*Exercise requirements*
Using the records below, output the stretch that opens with the line containing "let q : Q := ⟨Pj.rows d, Pj.cols d⟩" and closes with the line containing "offset on. -/", exactly and including both lines, with nothing more.

*Dataset extract*
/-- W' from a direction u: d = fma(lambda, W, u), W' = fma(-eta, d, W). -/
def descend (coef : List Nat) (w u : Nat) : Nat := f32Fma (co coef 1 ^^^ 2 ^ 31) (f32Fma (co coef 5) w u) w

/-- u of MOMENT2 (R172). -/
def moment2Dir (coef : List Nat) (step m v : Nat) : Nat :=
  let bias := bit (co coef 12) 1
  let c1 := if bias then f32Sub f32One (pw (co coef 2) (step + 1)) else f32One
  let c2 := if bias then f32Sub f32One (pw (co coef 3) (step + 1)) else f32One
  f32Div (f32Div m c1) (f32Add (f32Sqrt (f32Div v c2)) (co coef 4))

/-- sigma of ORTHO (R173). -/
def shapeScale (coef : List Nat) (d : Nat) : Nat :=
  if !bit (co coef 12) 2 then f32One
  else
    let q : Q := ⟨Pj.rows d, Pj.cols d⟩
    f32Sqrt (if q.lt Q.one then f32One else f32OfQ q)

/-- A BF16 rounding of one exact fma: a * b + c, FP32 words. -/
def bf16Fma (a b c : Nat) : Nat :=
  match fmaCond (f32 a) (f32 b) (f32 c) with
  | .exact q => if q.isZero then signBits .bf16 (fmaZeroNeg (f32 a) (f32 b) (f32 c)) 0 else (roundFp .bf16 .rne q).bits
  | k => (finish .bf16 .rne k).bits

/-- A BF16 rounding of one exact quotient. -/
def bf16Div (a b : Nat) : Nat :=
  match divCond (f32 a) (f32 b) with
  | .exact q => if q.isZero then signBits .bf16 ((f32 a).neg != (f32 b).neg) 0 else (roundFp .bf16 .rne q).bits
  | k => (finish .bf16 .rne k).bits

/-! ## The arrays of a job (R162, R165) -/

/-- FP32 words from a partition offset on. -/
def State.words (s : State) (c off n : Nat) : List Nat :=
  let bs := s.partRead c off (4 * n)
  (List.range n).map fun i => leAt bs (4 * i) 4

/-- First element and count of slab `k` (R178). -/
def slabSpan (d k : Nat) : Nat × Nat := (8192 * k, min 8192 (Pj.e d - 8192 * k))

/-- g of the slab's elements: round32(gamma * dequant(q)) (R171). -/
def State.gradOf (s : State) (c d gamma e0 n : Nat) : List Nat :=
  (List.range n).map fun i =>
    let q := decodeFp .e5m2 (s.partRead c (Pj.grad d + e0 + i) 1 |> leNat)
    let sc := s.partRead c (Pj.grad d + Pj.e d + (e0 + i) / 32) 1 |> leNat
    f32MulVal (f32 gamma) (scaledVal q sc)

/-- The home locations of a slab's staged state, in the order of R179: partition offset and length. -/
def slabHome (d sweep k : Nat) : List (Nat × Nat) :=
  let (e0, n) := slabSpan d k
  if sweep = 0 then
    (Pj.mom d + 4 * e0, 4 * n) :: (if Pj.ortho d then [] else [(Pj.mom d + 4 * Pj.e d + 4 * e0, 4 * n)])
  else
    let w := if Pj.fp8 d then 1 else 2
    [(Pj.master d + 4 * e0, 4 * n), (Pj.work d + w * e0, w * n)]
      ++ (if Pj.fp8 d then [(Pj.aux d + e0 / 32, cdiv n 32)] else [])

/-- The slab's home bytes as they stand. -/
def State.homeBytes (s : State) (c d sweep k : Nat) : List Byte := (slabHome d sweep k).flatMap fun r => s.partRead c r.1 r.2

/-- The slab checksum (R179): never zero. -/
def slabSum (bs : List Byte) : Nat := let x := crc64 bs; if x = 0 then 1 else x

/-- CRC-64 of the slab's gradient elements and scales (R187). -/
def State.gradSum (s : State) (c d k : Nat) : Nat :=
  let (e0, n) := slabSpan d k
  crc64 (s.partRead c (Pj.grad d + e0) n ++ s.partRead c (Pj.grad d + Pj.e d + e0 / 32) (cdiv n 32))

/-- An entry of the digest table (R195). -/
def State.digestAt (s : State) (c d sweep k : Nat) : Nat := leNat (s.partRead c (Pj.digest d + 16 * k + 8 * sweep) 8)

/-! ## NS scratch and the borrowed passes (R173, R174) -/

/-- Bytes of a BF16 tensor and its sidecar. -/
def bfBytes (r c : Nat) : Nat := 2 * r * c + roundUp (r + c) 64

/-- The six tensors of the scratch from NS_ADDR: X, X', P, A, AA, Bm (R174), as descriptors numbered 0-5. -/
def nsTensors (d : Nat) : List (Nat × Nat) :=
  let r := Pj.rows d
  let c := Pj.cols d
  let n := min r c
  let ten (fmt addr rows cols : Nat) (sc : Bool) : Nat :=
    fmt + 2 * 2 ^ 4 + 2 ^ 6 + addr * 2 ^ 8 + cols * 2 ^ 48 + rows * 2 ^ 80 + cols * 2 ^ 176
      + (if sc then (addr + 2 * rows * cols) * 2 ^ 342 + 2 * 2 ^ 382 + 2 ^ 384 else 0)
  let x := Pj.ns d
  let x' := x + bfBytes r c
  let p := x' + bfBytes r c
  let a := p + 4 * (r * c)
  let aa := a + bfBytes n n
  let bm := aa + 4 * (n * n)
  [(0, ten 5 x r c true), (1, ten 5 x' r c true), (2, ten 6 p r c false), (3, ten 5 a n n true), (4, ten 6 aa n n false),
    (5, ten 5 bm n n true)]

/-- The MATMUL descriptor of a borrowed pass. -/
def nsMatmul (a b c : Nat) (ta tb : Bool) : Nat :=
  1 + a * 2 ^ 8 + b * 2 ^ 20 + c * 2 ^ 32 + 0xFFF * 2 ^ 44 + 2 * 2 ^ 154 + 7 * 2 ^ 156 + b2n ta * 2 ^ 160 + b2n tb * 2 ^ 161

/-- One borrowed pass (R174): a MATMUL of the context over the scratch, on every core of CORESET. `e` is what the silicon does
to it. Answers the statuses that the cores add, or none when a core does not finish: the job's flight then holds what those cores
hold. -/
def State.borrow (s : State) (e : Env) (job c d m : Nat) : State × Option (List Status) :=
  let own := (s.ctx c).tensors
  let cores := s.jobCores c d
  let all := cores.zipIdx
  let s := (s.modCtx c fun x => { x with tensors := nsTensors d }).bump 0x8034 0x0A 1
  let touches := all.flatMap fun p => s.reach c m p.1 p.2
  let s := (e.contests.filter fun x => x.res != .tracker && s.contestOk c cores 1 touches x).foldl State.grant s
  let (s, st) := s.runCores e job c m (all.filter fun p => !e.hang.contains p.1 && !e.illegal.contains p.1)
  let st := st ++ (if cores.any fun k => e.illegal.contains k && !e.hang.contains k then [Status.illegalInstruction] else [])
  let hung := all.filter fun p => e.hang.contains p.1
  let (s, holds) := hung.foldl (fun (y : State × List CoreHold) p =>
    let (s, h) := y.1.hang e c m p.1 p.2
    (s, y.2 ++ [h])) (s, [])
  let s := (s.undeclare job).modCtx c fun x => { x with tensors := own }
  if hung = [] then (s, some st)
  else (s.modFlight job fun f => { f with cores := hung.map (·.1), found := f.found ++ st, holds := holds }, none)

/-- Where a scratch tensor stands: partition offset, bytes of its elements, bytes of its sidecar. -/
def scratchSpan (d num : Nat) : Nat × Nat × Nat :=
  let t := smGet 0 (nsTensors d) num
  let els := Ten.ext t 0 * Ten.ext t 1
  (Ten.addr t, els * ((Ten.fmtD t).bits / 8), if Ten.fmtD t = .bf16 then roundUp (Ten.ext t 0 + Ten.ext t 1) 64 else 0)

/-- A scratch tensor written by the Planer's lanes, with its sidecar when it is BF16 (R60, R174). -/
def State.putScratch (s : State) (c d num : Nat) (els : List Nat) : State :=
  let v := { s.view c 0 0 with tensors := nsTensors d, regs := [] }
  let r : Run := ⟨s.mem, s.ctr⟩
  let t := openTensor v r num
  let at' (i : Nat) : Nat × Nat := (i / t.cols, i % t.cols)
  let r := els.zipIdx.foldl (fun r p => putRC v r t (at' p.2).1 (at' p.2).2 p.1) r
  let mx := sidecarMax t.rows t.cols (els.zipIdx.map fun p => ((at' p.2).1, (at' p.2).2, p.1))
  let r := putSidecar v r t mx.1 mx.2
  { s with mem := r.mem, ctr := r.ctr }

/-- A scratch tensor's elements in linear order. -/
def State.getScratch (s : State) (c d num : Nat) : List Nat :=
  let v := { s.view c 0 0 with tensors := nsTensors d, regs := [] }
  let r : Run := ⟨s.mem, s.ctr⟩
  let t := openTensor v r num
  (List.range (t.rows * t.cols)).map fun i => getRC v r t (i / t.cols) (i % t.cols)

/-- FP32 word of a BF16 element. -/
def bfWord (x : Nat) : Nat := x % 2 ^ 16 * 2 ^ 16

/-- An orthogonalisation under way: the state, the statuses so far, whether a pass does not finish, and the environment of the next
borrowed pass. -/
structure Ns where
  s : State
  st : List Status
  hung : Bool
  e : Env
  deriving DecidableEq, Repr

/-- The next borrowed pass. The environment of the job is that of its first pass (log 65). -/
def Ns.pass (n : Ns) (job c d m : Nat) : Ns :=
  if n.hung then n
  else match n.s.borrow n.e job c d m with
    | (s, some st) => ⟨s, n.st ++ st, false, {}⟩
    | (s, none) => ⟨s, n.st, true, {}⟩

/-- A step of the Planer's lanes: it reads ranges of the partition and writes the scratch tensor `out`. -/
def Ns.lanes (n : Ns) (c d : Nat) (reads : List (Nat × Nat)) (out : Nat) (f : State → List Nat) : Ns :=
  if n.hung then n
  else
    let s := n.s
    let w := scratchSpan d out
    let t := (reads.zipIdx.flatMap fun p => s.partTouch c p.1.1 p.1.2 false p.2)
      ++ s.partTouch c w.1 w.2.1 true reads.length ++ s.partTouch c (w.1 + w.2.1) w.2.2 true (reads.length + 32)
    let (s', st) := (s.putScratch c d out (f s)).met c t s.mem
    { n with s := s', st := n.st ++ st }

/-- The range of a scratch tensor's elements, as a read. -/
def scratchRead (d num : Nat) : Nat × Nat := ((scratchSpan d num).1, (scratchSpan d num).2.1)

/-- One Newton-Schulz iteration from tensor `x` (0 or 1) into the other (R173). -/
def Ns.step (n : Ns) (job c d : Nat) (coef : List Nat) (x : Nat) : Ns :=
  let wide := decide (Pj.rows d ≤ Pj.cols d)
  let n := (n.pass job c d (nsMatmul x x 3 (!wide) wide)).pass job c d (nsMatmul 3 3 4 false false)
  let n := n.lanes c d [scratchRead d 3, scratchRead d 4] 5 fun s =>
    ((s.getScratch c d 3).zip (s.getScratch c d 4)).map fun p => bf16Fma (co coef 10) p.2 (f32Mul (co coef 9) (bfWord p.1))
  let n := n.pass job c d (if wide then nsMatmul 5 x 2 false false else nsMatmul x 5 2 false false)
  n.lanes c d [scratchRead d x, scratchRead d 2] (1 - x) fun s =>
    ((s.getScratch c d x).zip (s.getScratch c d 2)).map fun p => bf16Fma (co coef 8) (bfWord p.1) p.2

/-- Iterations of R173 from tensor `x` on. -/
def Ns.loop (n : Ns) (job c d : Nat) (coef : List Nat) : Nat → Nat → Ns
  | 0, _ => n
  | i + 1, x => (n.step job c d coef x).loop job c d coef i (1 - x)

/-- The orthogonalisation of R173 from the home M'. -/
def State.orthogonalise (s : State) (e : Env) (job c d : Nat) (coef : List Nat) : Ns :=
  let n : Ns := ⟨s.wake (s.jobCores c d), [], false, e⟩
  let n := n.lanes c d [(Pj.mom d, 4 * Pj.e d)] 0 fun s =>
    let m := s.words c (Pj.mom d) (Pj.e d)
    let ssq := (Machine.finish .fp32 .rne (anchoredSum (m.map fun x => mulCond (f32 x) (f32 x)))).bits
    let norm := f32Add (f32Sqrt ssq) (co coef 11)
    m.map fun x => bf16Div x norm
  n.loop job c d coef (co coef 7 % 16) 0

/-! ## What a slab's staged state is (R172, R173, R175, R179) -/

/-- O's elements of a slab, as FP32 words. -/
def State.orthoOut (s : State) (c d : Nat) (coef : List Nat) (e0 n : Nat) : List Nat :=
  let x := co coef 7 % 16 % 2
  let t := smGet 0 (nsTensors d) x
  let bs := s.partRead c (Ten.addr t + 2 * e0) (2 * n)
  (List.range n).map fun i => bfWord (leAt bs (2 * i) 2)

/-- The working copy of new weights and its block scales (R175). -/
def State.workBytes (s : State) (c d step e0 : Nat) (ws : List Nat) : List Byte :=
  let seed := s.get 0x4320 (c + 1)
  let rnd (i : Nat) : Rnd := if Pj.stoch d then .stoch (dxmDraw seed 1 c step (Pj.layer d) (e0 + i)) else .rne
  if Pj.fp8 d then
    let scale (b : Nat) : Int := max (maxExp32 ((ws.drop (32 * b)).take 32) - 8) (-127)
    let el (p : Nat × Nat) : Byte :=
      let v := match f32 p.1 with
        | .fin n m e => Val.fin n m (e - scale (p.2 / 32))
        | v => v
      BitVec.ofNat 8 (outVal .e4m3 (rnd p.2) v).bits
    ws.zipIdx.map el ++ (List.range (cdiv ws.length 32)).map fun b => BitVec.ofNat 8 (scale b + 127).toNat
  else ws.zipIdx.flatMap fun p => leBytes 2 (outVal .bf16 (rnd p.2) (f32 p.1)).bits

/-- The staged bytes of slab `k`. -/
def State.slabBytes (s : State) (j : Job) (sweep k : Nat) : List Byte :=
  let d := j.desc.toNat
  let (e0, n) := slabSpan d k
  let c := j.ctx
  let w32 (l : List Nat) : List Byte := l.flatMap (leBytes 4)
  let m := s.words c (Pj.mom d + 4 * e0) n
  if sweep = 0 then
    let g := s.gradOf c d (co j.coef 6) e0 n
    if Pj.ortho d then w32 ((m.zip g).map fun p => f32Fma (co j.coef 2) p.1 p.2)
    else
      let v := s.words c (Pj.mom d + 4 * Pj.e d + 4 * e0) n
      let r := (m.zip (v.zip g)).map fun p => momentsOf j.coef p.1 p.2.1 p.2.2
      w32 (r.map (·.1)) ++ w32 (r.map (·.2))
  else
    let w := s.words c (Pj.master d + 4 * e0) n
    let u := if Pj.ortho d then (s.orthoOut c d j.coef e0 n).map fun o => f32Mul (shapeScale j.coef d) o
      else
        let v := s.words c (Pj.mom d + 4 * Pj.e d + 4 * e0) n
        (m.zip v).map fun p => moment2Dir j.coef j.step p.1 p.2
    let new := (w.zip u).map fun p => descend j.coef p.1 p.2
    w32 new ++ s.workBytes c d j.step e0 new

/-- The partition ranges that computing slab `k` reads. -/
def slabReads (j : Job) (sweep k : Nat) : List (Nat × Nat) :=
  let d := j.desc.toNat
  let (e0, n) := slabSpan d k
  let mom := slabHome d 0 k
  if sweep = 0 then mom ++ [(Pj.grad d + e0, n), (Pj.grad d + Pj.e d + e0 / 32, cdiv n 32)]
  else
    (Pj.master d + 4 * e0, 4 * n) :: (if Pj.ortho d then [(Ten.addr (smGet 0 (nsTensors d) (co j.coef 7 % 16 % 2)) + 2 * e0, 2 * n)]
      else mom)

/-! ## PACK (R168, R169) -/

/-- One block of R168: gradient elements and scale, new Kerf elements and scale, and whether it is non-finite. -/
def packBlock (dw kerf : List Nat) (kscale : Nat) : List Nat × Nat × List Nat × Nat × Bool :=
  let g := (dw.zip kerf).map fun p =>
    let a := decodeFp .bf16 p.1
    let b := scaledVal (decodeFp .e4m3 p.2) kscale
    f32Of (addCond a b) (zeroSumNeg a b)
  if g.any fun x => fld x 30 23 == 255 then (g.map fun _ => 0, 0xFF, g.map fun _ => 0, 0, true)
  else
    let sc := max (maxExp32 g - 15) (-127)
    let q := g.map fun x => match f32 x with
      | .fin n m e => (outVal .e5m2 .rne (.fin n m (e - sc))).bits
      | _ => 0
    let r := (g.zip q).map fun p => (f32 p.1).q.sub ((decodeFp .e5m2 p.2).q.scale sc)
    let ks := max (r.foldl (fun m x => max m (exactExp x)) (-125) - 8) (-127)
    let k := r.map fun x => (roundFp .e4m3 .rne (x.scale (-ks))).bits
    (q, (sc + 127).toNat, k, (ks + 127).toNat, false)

*Written response*
    let q : Q := ⟨Pj.rows d, Pj.cols d⟩
    f32Sqrt (if q.lt Q.one then f32One else f32OfQ q)

/-- A BF16 rounding of one exact fma: a * b + c, FP32 words. -/
def bf16Fma (a b c : Nat) : Nat :=
  match fmaCond (f32 a) (f32 b) (f32 c) with
  | .exact q => if q.isZero then signBits .bf16 (fmaZeroNeg (f32 a) (f32 b) (f32 c)) 0 else (roundFp .bf16 .rne q).bits
  | k => (finish .bf16 .rne k).bits

/-- A BF16 rounding of one exact quotient. -/
def bf16Div (a b : Nat) : Nat :=
  match divCond (f32 a) (f32 b) with
  | .exact q => if q.isZero then signBits .bf16 ((f32 a).neg != (f32 b).neg) 0 else (roundFp .bf16 .rne q).bits
  | k => (finish .bf16 .rne k).bits

/-! ## The arrays of a job (R162, R165) -/

/-- FP32 words from a partition offset on. -/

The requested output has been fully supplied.